Whenever you stop yourself from doing what feels good because it seems more logical, or you’re comparing yourself to others, you’re cutting yourself off from your Source. I have found that I do this any time I stop to wonder, “What will people think?” We all do it, but the degree to which we do it is something to consider.

Right and wrong are not worked out solely in the thinking mind, but also in the heart. If an idea makes you feel good, or you feel no need to hesitate before enacting it, then it’s a good move. If you feel overly anxious, like it’s not the right time, or you’re focused on limitations, it might need to cook for a while longer. Ideally, the heart and mind should work in tandem with one another. Many of us have an imbalance when it comes to the importance we place on one or the other.

We police ourselves in a lot of ways, sometimes without knowing. I used to look at the news first thing in the morning or reply to work e-mails as soon as I opened my eyes. This was when I believed that stress and suffering were necessary parts of life. They may be inevitable at times, but they are not required parts of our experience. They are not our “amount due” in exchange for a good time. Life is much better when we follow the bread crumb trail of what feels good and deal with limitations or “hiccups” as they come, when we’re in the right mindset to handle them productively.

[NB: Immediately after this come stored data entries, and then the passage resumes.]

theorem Mod.reconcileRow_keepsMem (m : Mod) (a1 : Binding) (a2 : Nat) : Mod.keepsMem m (Mod.reconcileRow m a1 a2) := by
  unfold Mod.reconcileRow
  repeat'
    first
      | with_reducible exact Mod.keepsMem_refl _
      | with_reducible assumption
      | (extract_lets +onlyGivenNames y; first | (refine Mod.keepsMem_cut y (fun hy => ?_) ?_; rotate_left; subst y; rotate_left; clear_value y) | (refine Mod.keepsMem_cut_fst y (fun hy => ?_) ?_; rotate_left; subst y; rotate_left; clear_value y) | clear_value y)
      | (with_reducible apply Mod.keepsMem_step (Mod.devWriteP_keepsMem _ _ _))
      | split
      | ((with_reducible apply Mod.keepsMem_foldl); intro x e)
      | ((with_reducible apply Mod.keepsMem_foldl_fst); intro x e)
      | dsimp only

theorem Mod.reconcileCopy_keepsMem (m : Mod) (a1 : Nat) (a2 : Ecc) : Mod.keepsMem m (Mod.reconcileCopy m a1 a2) := by
  unfold Mod.reconcileCopy
  repeat'
    first
      | with_reducible exact Mod.keepsMem_refl _
      | with_reducible assumption
      | (extract_lets +onlyGivenNames y; first | (refine Mod.keepsMem_cut y (fun hy => ?_) ?_; rotate_left; subst y; rotate_left; clear_value y) | (refine Mod.keepsMem_cut_fst y (fun hy => ?_) ?_; rotate_left; subst y; rotate_left; clear_value y) | clear_value y)
      | (with_reducible apply Mod.keepsMem_step (Mod.reconcileRow_keepsMem _ _ _))
      | (with_reducible apply Mod.keepsMem_step (Mod.eccDev_keepsMem _ _ _ _))
      | (with_reducible apply Mod.keepsMem_step (Mod.keepsMem_of (Mod.setGroom_sameBut _ _ _) (by decide)))
      | split
      | ((with_reducible apply Mod.keepsMem_foldl); intro x e)
      | ((with_reducible apply Mod.keepsMem_foldl_fst); intro x e)
      | dsimp only
      | ((with_reducible apply Mod.keepsMem_mk))

theorem Mod.routeD_keepsMem (m : Mod) (a1 : Nat) (a2 : Nat) (a3 : Nat) (a4 : Nat) (a5 : optParam Nat 0) : Mod.keepsMem m (Mod.routeD m a1 a2 a3 a4 a5) := by
  unfold Mod.routeD
  repeat'
    first
      | with_reducible exact Mod.keepsMem_refl _
      | with_reducible assumption
      | (extract_lets +onlyGivenNames y; first | (refine Mod.keepsMem_cut y (fun hy => ?_) ?_; rotate_left; subst y; rotate_left; clear_value y) | (refine Mod.keepsMem_cut_fst y (fun hy => ?_) ?_; rotate_left; subst y; rotate_left; clear_value y) | clear_value y)
      | unfold Mod.whenBit
      | (with_reducible apply Mod.keepsMem_step (Mod.keepsMem_of (Mod.dbgHalt_sameBut _ _ _) (by decide)))
      | (with_reducible apply Mod.keepsMem_step (Mod.keepsMem_of (Mod.dbgResume_sameBut _ _ _) (by decide)))
      | (with_reducible apply Mod.keepsMem_step (Mod.keepsMem_of (Mod.dbgStep_sameBut _ _ _) (by decide)))
      | (with_reducible apply Mod.keepsMem_step (Mod.keepsMem_of (Mod.rwFields_sameBut _ _ _ _) (by decide)))
      | (with_reducible apply Mod.keepsMem_step (Mod.memReadCmd_keepsMem _ _))
      | (with_reducible apply Mod.keepsMem_step (Mod.memWriteCmd_keepsMem _ _))
      | (with_reducible apply Mod.keepsMem_step (Mod.keepsMem_of (Mod.freezeAsk_sameBut _ _) (by decide)))
      | (with_reducible apply Mod.keepsMem_step (Mod.keepsMem_of (Mod.memRead_sameBut _) (by decide)))
      | (with_reducible apply Mod.keepsMem_step (Mod.keepsMem_of (Mod.traceStop_sameBut _) (by decide)))
      | (with_reducible apply Mod.keepsMem_step (Mod.keepsMem_of (Mod.traceStart_sameBut _) (by decide)))
      | (with_reducible apply Mod.keepsMem_step (Mod.keepsMem_of (Mod.regWrite_sameBut _ _ _ _) (by decide)))
      | split
      | dsimp only

theorem Mod.tableCmd_keepsMem (m : Mod) (a1 : Ecc) : Mod.keepsMem m (Mod.tableCmd m a1) := by
  unfold Mod.tableCmd
  repeat'
    first
      | with_reducible exact Mod.keepsMem_refl _
      | with_reducible assumption
      | (extract_lets +onlyGivenNames y; first | (refine Mod.keepsMem_cut y (fun hy => ?_) ?_; rotate_left; subst y; rotate_left; clear_value y) | (refine Mod.keepsMem_cut_fst y (fun hy => ?_) ?_; rotate_left; subst y; rotate_left; clear_value y) | clear_value y)
      | (with_reducible apply Mod.keepsMem_step (Mod.readDev_keepsMem _ _ _ _))
      | (with_reducible apply Mod.keepsMem_step (Mod.keepsMem_of (Mod.yard_sameBut _ _ _ _ _) (by decide)))
      | (with_reducible apply Mod.keepsMem_step (Mod.keepsMem_of (Mod.tableLoad_sameBut _ _ _) (by decide)))
      | (with_reducible apply Mod.keepsMem_step (Mod.keepsMem_of (Mod.set64_sameBut _ _ _ _ _) (by decide)))
      | split
      | ((with_reducible apply Mod.keepsMem_foldl); intro x e)
      | ((with_reducible apply Mod.keepsMem_foldl_fst); intro x e)
      | dsimp only

theorem Mod.stableReset_keepsMem (m : Mod) (a1 : Nat) (a2 : Nat) : Mod.keepsMem m (Mod.stableReset m a1 a2) := by
  unfold Mod.stableReset
  repeat'
    first
      | with_reducible exact Mod.keepsMem_refl _
      | with_reducible assumption
      | (extract_lets +onlyGivenNames y; first | (refine Mod.keepsMem_cut y (fun hy => ?_) ?_; rotate_left; subst y; rotate_left; clear_value y) | (refine Mod.keepsMem_cut_fst y (fun hy => ?_) ?_; rotate_left; subst y; rotate_left; clear_value y) | subst y)
      | (with_reducible apply Mod.keepsMem_step (Mod.keepsMem_of (Mod.setStable_sameBut _ _ _) (by decide)))
      | (with_reducible apply Mod.keepsMem_step (Mod.keepsMem_of (Mod.raiseDual_sameBut _ _ _ _ _ _ _ _) (by decide)))
      | split
      | ((with_reducible apply Mod.keepsMem_foldl); intro x e)
      | ((with_reducible apply Mod.keepsMem_foldl_fst); intro x e)
      | dsimp only
      | ((with_reducible apply Mod.keepsMem_mk))
      | ((with_reducible apply Mod.keepsMem_parts); rotate_left; all_goals first | exact fun h => h | exact fun _ => Memory.wf_forget _ | exact Memory.wf_mark _ | exact Memory.wf_keep _ _ | exact Memory.wf_putWords _ _ | skip)

theorem Mod.routeA_someKept {m x : Mod} {b i off v : Nat} (h : m.routeA b i off v = some x) : Mod.keepsMem m x := by
  unfold Mod.routeA at h
  repeat' (obtain rfl | h := Mod.some_ite h)
  case' inr => cases h
  all_goals
    repeat'
      first
        | with_reducible exact Mod.keepsMem_refl _
        | unfold Mod.whenBit
        | (with_reducible apply Mod.keepsMem_step (Mod.keepsMem_of (Mod.slotCmd_sameBut _ _ _) (by decide)))
        | (with_reducible apply Mod.keepsMem_step (Mod.keepsMem_of (Mod.actCmd_sameBut _ _ _) (by decide)))
        | (with_reducible apply Mod.keepsMem_step (Mod.keepsMem_of (Mod.periodWrite_sameBut _ _) (by decide)))
        | (with_reducible apply Mod.keepsMem_step (Mod.keepsMem_of (Mod.sourceWrite_sameBut _ _) (by decide)))
        | (with_reducible apply Mod.keepsMem_step (Mod.keepsMem_of (Mod.bar2BaseWrite_sameBut _ _ _) (by decide)))
        | (with_reducible apply Mod.keepsMem_step (Mod.keepsMem_of (Mod.fset_sameBut _ _ _ _ _) (by decide)))
        | (with_reducible apply Mod.keepsMem_step (Mod.keepsMem_of (Mod.stepszWrite_sameBut _ _) (by decide)))
        | (with_reducible apply Mod.keepsMem_step (Mod.keepsMem_of (Mod.stepArm_sameBut _ _) (by decide)))
        | (with_reducible apply Mod.keepsMem_step (Mod.keepsMem_of (Mod.kdataWrite_sameBut _ _ _) (by decide)))
        | (with_reducible apply Mod.keepsMem_step (Mod.keepsMem_of (Mod.ksetWrite_sameBut _ _) (by decide)))
        | (with_reducible apply Mod.keepsMem_step (Mod.tableCmd_keepsMem _ _))
        | (with_reducible apply Mod.keepsMem_step (Mod.keepsMem_of (Mod.ringAddr_sameBut _ _ _) (by decide)))
        | split
        | dsimp only

theorem Mod.routeB_someKept {m x : Mod} {b i v : Nat} (h : m.routeB b i v = some x) : Mod.keepsMem m x := by
  unfold Mod.routeB at h
  repeat' (obtain rfl | h := Mod.some_ite h)
  case' inr => cases h
  all_goals
    repeat'
      first
        | with_reducible exact Mod.keepsMem_refl _
        | unfold Mod.whenBit
        | (with_reducible apply Mod.keepsMem_step (Mod.keepsMem_of (Mod.fset_sameBut _ _ _ _ _) (by decide)))
        | (with_reducible apply Mod.keepsMem_step (Mod.keepsMem_of (Mod.loftCfg_sameBut _ _) (by decide)))
        | (with_reducible apply Mod.keepsMem_step (Mod.keepsMem_of (Mod.portReset_sameBut _ _) (by decide)))
        | (with_reducible apply Mod.keepsMem_step (Mod.keepsMem_of (Mod.testStart_sameBut _ _) (by decide)))
        | (with_reducible apply Mod.keepsMem_step (Mod.keepsMem_of (Mod.testStop_sameBut _ _) (by decide)))
        | (with_reducible apply Mod.keepsMem_step (Mod.keepsMem_of (Mod.chkAbort_sameBut _ _) (by decide)))
        | (with_reducible apply Mod.keepsMem_step (Mod.chkHostStart_keepsMem _ _ _))
        | (with_reducible apply Mod.keepsMem_step (Mod.keepsMem_of (Mod.ringCtrl_sameBut _ _) (by decide)))
        | (with_reducible apply Mod.keepsMem_step (Mod.keepsMem_of (Mod.ringCons_sameBut _ _) (by decide)))
        | (with_reducible apply Mod.keepsMem_step (Mod.keepsMem_of (Mod.logAck_sameBut _ _) (by decide)))
        | split
        | dsimp only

We tell ourselves it is irresponsible to have too much fun, to have peace. We believe we’ll have to pay the piper if we have too much of the good stuff. We shut down on others and cut ourselves off from love when we fear grief.

Now, to go off on a small tangent on grief… I’ve seen quotes about how it is the price we pay for love. I agree, but only because we’re human and perceive separation as truth. We’re not always open to communication from those in the non-physical, and we perceive them as being gone. Otherwise, there would be no grief. Love does not come with a price, although it may seem so from a human perspective. There are things we do for those we love that may sometimes stray far from the norm. Some might declare these things inconveniences. This is all in how you’re choosing to look at things. As for me, I’d like to banish words such as “sacrifice” and “inconvenience” from my vocabulary.

You might wonder, “What if doing what feels good leads to overindulgence?” The good feelings that are purely from our Source, Higher Self, etc. do not motivate us to do things in excess or seek numbing agents. These activities may be drinking alcohol, shopping, eating, etc. When aligned and feeling good, knowing exactly who you are, you might choose to gamble or have a few drinks. But there isn’t this need to go overboard, numb, or lose yourself when you’re coming from a place of balance and wholeness. You can do anything or be with anybody when you come from that place.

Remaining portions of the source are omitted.